**EXTRACTED ENTRIES**
++++++++

-- ==== Sys2Proof/Laws/State.lean ====
section
/-!
SUPPORT. What each update of State leaves alone: one lemma per field per update.
-/
namespace Sys2Proof.Machine

/-! ## rset -/

@[simp] theorem State.rset_pending (s : State) (a : Nat) (v : Word) : (s.rset a v).pending = s.pending := (rfl)
@[simp] theorem State.rset_freeCtr (s : State) (a : Nat) (v : Word) : (s.rset a v).freeCtr = s.freeCtr := (rfl)
@[simp] theorem State.rset_now (s : State) (a : Nat) (v : Word) : (s.rset a v).now = s.now := (rfl)
@[simp] theorem State.rset_ms (s : State) (a : Nat) (v : Word) : (s.rset a v).ms = s.ms := (rfl)
@[simp] theorem State.rset_eff (s : State) (a : Nat) (v : Word) : (s.rset a v).eff = s.eff := (rfl)
@[simp] theorem State.rset_mem (s : State) (a : Nat) (v : Word) : (s.rset a v).mem = s.mem := (rfl)
@[simp] theorem State.rset_flash (s : State) (a : Nat) (v : Word) : (s.rset a v).flash = s.flash := (rfl)
@[simp] theorem State.rset_tun (s : State) (a : Nat) (v : Word) : (s.rset a v).tun = s.tun := (rfl)
@[simp] theorem State.rset_dev (s : State) (a : Nat) (v : Word) : (s.rset a v).dev = s.dev := (rfl)
@[simp] theorem State.rset_nvm (s : State) (a : Nat) (v : Word) : (s.rset a v).nvm = s.nvm := (rfl)
@[simp] theorem State.rset_rst (s : State) (a : Nat) (v : Word) : (s.rset a v).rst = s.rst := (rfl)
@[simp] theorem State.rset_pins (s : State) (a : Nat) (v : Word) : (s.rset a v).pins = s.pins := (rfl)
@[simp] theorem State.rset_emit (s : State) (a : Nat) (v : Word) : (s.rset a v).emit = s.emit := (rfl)
@[simp] theorem State.rset_strs (s : State) (a : Nat) (v : Word) : (s.rset a v).strs = s.strs := (rfl)
@[simp] theorem State.rset_scan (s : State) (a : Nat) (v : Word) : (s.rset a v).scan = s.scan := (rfl)
@[simp] theorem State.rset_kiln (s : State) (a : Nat) (v : Word) : (s.rset a v).kiln = s.kiln := (rfl)
@[simp] theorem State.rset_time (s : State) (a : Nat) (v : Word) : (s.rset a v).time = s.time := (rfl)
@[simp] theorem State.rset_anchor (s : State) (a : Nat) (v : Word) : (s.rset a v).anchor = s.anchor := (rfl)
@[simp] theorem State.rset_therm (s : State) (a : Nat) (v : Word) : (s.rset a v).therm = s.therm := (rfl)
@[simp] theorem State.rset_chans (s : State) (a : Nat) (v : Word) : (s.rset a v).chans = s.chans := (rfl)
@[simp] theorem State.rset_clus (s : State) (a : Nat) (v : Word) : (s.rset a v).clus = s.clus := (rfl)
@[simp] theorem State.rset_mash (s : State) (a : Nat) (v : Word) : (s.rset a v).mash = s.mash := (rfl)
@[simp] theorem State.rset_tins (s : State) (a : Nat) (v : Word) : (s.rset a v).tins = s.tins := (rfl)
@[simp] theorem State.rset_hists (s : State) (a : Nat) (v : Word) : (s.rset a v).hists = s.hists := (rfl)
@[simp] theorem State.rset_lau (s : State) (a : Nat) (v : Word) : (s.rset a v).lau = s.lau := (rfl)
@[simp] theorem State.rset_cal (s : State) (a : Nat) (v : Word) : (s.rset a v).cal = s.cal := (rfl)
@[simp] theorem State.rset_wort (s : State) (a : Nat) (v : Word) : (s.rset a v).wort = s.wort := (rfl)
@[simp] theorem State.rset_dwl (s : State) (a : Nat) (v : Word) : (s.rset a v).dwl = s.dwl := (rfl)
@[simp] theorem State.rset_ctl (s : State) (a : Nat) (v : Word) : (s.rset a v).ctl = s.ctl := (rfl)
@[simp] theorem State.rset_adcLast (s : State) (a : Nat) (v : Word) : (s.rset a v).adcLast = s.adcLast := (rfl)
@[simp] theorem State.rset_adc (s : State) (a : Nat) (v : Word) : (s.rset a v).adc = s.adc := (rfl)
@[simp] theorem State.rset_afePos (s : State) (a : Nat) (v : Word) : (s.rset a v).afePos = s.afePos := (rfl)
@[simp] theorem State.rset_lanes (s : State) (a : Nat) (v : Word) : (s.rset a v).lanes = s.lanes := (rfl)
@[simp] theorem State.rset_eths (s : State) (a : Nat) (v : Word) : (s.rset a v).eths = s.eths := (rfl)
@[simp] theorem State.rset_prp (s : State) (a : Nat) (v : Word) : (s.rset a v).prp = s.prp := (rfl)
@[simp] theorem State.rset_lines (s : State) (a : Nat) (v : Word) : (s.rset a v).lines = s.lines := (rfl)
@[simp] theorem State.rset_parkWake (s : State) (a : Nat) (v : Word) : (s.rset a v).parkWake = s.parkWake := (rfl)
@[simp] theorem State.rset_guard (s : State) (a : Nat) (v : Word) : (s.rset a v).guard = s.guard := (rfl)
@[simp] theorem State.rset_cask (s : State) (a : Nat) (v : Word) : (s.rset a v).cask = s.cask := (rfl)
@[simp] theorem State.rset_cores (s : State) (a : Nat) (v : Word) : (s.rset a v).cores = s.cores := (rfl)
@[simp] theorem State.rset_dma (s : State) (a : Nat) (v : Word) : (s.rset a v).dma = s.dma := (rfl)
@[simp] theorem State.rset_amp (s : State) (a : Nat) (v : Word) : (s.rset a v).amp = s.amp := (rfl)
@[simp] theorem State.rset_flOp (s : State) (a : Nat) (v : Word) : (s.rset a v).flOp = s.flOp := (rfl)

++++++++

**WORK TASK**
The answer should contain only the lines from the first line of the entries through the line holding "s.kiln := (rfl)", each exactly as written.

**RESPONSE BOX**
-- ==== Sys2Proof/Laws/State.lean ====
section
/-!
SUPPORT. What each update of State leaves alone: one lemma per field per update.
-/
namespace Sys2Proof.Machine

/-! ## rset -/

@[simp] theorem State.rset_pending (s : State) (a : Nat) (v : Word) : (s.rset a v).pending = s.pending := (rfl)
@[simp] theorem State.rset_freeCtr (s : State) (a : Nat) (v : Word) : (s.rset a v).freeCtr = s.freeCtr := (rfl)
@[simp] theorem State.rset_now (s : State) (a : Nat) (v : Word) : (s.rset a v).now = s.now := (rfl)
@[simp] theorem State.rset_ms (s : State) (a : Nat) (v : Word) : (s.rset a v).ms = s.ms := (rfl)
@[simp] theorem State.rset_eff (s : State) (a : Nat) (v : Word) : (s.rset a v).eff = s.eff := (rfl)
@[simp] theorem State.rset_mem (s : State) (a : Nat) (v : Word) : (s.rset a v).mem = s.mem := (rfl)
@[simp] theorem State.rset_flash (s : State) (a : Nat) (v : Word) : (s.rset a v).flash = s.flash := (rfl)
@[simp] theorem State.rset_tun (s : State) (a : Nat) (v : Word) : (s.rset a v).tun = s.tun := (rfl)
@[simp] theorem State.rset_dev (s : State) (a : Nat) (v : Word) : (s.rset a v).dev = s.dev := (rfl)
@[simp] theorem State.rset_nvm (s : State) (a : Nat) (v : Word) : (s.rset a v).nvm = s.nvm := (rfl)
@[simp] theorem State.rset_rst (s : State) (a : Nat) (v : Word) : (s.rset a v).rst = s.rst := (rfl)
@[simp] theorem State.rset_pins (s : State) (a : Nat) (v : Word) : (s.rset a v).pins = s.pins := (rfl)
@[simp] theorem State.rset_emit (s : State) (a : Nat) (v : Word) : (s.rset a v).emit = s.emit := (rfl)
@[simp] theorem State.rset_strs (s : State) (a : Nat) (v : Word) : (s.rset a v).strs = s.strs := (rfl)
@[simp] theorem State.rset_scan (s : State) (a : Nat) (v : Word) : (s.rset a v).scan = s.scan := (rfl)
@[simp] theorem State.rset_kiln (s : State) (a : Nat) (v : Word) : (s.rset a v).kiln = s.kiln := (rfl)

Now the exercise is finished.